▶ _Work to complete_
Copy each line of the data beneath in which the word "holds" appears.

____ Dataset records

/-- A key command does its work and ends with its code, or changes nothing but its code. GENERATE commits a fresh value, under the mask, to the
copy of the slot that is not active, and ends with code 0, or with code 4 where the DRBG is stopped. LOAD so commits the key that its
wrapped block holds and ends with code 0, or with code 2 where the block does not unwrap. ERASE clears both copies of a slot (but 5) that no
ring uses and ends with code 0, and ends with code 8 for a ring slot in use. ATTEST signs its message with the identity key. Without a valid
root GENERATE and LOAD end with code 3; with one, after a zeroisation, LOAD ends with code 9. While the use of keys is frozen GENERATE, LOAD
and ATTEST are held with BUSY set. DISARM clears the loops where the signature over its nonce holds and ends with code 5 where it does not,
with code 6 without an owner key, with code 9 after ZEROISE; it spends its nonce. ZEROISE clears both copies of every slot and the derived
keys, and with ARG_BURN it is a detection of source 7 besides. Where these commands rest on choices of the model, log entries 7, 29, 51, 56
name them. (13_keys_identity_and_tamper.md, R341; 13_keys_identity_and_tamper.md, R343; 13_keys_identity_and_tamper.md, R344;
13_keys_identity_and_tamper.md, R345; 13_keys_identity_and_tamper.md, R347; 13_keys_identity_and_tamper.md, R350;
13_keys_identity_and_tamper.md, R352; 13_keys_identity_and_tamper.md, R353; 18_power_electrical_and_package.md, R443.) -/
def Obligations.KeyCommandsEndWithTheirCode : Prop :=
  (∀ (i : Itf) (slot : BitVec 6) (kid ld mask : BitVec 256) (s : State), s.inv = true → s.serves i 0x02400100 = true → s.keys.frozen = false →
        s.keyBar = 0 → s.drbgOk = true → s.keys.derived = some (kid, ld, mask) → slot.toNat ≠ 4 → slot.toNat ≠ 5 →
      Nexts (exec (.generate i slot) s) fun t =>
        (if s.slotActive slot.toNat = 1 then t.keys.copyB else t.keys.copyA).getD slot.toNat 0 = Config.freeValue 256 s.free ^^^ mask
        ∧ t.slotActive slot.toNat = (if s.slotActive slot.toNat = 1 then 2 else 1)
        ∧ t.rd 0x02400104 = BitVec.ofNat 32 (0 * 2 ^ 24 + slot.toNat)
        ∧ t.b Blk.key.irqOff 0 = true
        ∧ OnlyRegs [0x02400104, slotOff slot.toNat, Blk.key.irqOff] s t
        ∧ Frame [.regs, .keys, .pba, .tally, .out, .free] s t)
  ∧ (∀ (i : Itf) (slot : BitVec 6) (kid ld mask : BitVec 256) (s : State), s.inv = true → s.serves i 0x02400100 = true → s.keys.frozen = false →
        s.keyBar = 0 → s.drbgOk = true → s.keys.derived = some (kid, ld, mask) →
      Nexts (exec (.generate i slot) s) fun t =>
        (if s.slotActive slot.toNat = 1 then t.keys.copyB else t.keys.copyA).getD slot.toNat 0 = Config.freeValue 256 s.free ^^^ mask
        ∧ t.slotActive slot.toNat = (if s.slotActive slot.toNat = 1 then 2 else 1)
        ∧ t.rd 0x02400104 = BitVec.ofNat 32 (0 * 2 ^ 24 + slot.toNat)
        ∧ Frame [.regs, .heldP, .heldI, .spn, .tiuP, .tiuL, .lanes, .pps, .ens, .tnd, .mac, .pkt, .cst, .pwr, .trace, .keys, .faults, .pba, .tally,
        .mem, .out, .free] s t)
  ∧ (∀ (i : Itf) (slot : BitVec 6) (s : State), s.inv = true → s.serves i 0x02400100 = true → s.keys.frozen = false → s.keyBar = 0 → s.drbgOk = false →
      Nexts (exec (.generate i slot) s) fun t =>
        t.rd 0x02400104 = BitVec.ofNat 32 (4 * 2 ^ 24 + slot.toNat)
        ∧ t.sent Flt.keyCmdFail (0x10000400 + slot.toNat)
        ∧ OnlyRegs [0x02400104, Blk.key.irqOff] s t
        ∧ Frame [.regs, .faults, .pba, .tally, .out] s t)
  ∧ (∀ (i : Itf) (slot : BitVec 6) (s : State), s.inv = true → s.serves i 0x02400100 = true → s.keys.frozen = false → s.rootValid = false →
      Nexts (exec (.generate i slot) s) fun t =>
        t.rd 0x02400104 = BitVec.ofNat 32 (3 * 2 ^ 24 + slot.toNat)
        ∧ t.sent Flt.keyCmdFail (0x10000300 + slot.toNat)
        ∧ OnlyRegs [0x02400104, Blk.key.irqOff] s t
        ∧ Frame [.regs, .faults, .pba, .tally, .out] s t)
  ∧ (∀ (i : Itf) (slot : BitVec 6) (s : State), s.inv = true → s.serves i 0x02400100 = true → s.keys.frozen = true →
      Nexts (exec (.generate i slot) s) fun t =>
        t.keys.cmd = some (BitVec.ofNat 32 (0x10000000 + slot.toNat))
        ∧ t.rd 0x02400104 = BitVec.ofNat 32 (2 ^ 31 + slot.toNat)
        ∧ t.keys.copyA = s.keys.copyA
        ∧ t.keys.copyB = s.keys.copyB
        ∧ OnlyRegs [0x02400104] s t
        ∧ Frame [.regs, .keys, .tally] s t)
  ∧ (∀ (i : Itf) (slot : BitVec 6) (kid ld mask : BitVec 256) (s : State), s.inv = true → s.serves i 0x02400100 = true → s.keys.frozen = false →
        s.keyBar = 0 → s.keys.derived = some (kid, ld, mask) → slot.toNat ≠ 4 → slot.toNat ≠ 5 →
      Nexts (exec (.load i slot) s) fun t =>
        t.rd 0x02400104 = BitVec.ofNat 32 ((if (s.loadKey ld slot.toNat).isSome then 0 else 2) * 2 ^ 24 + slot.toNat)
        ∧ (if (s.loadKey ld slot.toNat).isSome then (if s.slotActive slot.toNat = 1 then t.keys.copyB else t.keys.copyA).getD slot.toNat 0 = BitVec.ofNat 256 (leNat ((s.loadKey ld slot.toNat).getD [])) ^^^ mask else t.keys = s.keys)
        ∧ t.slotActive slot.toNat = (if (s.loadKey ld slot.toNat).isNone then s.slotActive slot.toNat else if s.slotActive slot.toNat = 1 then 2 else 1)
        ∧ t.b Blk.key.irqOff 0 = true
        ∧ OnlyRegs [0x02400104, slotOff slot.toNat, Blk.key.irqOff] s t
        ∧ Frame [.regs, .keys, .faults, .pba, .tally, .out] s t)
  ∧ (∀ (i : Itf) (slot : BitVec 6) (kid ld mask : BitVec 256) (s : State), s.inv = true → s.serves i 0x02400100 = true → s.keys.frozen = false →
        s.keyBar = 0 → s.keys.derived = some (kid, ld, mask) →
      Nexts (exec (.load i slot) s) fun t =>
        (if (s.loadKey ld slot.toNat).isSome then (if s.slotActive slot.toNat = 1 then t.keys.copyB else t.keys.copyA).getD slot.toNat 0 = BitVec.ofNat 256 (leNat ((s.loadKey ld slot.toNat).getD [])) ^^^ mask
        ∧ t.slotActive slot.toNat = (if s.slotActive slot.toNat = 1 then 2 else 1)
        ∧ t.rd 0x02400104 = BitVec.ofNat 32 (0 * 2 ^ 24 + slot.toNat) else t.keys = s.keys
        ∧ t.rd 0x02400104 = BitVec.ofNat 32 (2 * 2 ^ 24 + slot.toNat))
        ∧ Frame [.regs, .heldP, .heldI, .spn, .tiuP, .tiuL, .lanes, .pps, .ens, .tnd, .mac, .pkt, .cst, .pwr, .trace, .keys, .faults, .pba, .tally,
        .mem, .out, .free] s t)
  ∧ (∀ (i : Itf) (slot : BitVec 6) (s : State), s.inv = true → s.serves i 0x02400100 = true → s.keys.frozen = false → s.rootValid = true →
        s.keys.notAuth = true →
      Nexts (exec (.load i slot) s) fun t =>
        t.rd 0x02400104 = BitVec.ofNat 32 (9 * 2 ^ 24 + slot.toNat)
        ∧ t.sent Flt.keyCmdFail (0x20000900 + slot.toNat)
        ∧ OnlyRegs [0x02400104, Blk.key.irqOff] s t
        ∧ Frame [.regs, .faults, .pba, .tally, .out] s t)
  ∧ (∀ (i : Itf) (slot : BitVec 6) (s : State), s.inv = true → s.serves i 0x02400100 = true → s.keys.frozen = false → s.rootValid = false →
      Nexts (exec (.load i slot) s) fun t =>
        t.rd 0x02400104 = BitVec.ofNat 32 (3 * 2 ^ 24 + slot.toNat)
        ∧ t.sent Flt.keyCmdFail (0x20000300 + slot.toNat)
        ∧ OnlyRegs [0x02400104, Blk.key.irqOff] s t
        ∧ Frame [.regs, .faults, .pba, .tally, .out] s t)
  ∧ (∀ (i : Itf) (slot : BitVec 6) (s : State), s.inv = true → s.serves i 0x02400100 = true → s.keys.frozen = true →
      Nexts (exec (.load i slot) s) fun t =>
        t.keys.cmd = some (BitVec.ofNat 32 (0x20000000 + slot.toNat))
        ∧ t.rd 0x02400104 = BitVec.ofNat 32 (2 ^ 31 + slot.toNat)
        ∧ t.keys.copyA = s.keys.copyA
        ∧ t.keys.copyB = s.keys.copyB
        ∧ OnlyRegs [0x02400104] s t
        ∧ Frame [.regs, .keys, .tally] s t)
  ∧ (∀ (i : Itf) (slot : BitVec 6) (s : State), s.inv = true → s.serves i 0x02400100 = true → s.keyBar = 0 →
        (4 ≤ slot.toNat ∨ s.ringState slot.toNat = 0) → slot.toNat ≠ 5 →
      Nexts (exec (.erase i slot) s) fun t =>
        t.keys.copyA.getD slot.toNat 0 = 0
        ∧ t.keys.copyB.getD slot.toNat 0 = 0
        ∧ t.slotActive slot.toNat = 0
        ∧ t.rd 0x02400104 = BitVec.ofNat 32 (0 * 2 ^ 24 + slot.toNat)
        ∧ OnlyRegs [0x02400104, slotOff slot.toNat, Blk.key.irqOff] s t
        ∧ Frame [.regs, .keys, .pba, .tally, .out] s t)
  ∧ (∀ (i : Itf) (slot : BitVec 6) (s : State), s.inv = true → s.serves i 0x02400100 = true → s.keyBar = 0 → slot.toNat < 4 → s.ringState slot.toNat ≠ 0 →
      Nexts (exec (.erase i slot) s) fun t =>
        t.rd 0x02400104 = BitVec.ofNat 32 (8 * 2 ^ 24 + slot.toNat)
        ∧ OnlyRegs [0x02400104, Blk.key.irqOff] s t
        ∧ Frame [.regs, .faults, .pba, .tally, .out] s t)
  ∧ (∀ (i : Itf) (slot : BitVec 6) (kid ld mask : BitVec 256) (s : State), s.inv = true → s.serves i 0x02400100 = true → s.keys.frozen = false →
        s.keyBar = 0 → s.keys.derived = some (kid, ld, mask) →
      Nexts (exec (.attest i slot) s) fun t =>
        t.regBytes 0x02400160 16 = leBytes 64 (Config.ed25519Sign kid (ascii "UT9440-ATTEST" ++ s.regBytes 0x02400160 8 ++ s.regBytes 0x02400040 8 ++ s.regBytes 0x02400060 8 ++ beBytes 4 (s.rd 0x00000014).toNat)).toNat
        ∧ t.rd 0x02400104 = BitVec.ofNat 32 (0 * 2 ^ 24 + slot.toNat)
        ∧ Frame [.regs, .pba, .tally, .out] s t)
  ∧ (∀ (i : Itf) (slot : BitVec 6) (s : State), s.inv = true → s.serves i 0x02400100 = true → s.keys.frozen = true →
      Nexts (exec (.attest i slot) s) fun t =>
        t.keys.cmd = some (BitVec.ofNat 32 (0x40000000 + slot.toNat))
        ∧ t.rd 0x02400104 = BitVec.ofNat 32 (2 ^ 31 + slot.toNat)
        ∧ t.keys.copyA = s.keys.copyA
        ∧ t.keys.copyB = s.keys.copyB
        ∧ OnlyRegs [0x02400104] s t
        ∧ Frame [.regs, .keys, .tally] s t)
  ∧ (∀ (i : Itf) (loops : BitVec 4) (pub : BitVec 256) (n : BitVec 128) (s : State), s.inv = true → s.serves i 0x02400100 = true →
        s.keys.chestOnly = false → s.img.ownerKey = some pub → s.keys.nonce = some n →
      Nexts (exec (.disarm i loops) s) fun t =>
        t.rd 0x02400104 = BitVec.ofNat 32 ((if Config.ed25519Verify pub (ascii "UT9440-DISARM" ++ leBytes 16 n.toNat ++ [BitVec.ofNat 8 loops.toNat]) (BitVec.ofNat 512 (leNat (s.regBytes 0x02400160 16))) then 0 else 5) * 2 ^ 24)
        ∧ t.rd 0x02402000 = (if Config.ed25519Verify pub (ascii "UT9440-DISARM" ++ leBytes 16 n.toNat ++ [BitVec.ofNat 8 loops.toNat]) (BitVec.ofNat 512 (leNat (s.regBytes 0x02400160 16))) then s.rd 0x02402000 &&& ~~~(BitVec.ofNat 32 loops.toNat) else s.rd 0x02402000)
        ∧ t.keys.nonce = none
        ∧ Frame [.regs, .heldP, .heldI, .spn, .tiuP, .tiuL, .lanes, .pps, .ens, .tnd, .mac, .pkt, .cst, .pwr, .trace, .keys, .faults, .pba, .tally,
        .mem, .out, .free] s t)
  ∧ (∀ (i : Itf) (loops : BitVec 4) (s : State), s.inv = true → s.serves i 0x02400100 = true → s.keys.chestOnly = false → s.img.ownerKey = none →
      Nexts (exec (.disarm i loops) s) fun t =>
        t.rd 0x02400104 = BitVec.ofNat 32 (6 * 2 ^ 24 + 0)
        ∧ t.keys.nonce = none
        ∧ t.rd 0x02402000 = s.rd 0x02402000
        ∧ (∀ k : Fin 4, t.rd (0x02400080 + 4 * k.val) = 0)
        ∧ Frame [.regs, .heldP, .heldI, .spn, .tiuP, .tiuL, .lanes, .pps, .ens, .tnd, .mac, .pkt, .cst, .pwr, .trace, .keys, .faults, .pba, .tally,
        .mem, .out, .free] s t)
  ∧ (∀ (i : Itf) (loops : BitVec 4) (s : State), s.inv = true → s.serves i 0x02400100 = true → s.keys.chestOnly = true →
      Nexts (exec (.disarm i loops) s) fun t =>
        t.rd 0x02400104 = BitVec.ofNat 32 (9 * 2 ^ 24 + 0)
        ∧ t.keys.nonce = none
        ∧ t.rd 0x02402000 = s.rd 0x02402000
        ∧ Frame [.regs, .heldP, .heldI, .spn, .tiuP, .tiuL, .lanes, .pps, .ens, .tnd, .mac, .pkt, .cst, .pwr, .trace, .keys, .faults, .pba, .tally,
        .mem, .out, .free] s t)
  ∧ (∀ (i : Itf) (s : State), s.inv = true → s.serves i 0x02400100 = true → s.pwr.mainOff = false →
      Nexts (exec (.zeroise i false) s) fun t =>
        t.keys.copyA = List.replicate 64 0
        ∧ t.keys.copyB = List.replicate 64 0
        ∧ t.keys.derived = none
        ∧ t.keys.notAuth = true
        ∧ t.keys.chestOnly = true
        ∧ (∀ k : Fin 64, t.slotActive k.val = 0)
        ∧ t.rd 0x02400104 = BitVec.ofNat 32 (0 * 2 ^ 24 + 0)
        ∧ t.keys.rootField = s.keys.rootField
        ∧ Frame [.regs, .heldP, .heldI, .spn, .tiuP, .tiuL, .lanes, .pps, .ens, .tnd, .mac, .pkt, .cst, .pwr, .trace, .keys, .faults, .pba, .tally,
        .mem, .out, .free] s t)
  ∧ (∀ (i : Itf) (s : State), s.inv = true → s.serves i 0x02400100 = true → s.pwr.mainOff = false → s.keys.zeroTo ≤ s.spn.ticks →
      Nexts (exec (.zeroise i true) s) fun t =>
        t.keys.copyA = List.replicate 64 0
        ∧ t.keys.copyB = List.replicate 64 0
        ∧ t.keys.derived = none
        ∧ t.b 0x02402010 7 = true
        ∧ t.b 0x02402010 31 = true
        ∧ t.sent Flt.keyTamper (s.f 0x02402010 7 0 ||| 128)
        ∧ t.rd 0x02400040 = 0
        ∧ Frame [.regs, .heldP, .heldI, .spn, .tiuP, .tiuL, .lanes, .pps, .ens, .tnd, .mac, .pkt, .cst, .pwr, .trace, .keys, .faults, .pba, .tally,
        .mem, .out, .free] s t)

________

▶ _Answer to the exercise_
wrapped block holds and ends with code 0, or with code 2 where the block does not unwrap. ERASE clears both copies of a slot (but 5) that no
and ATTEST are held with BUSY set. DISARM clears the loops where the signature over its nonce holds and ends with code 5 where it does not,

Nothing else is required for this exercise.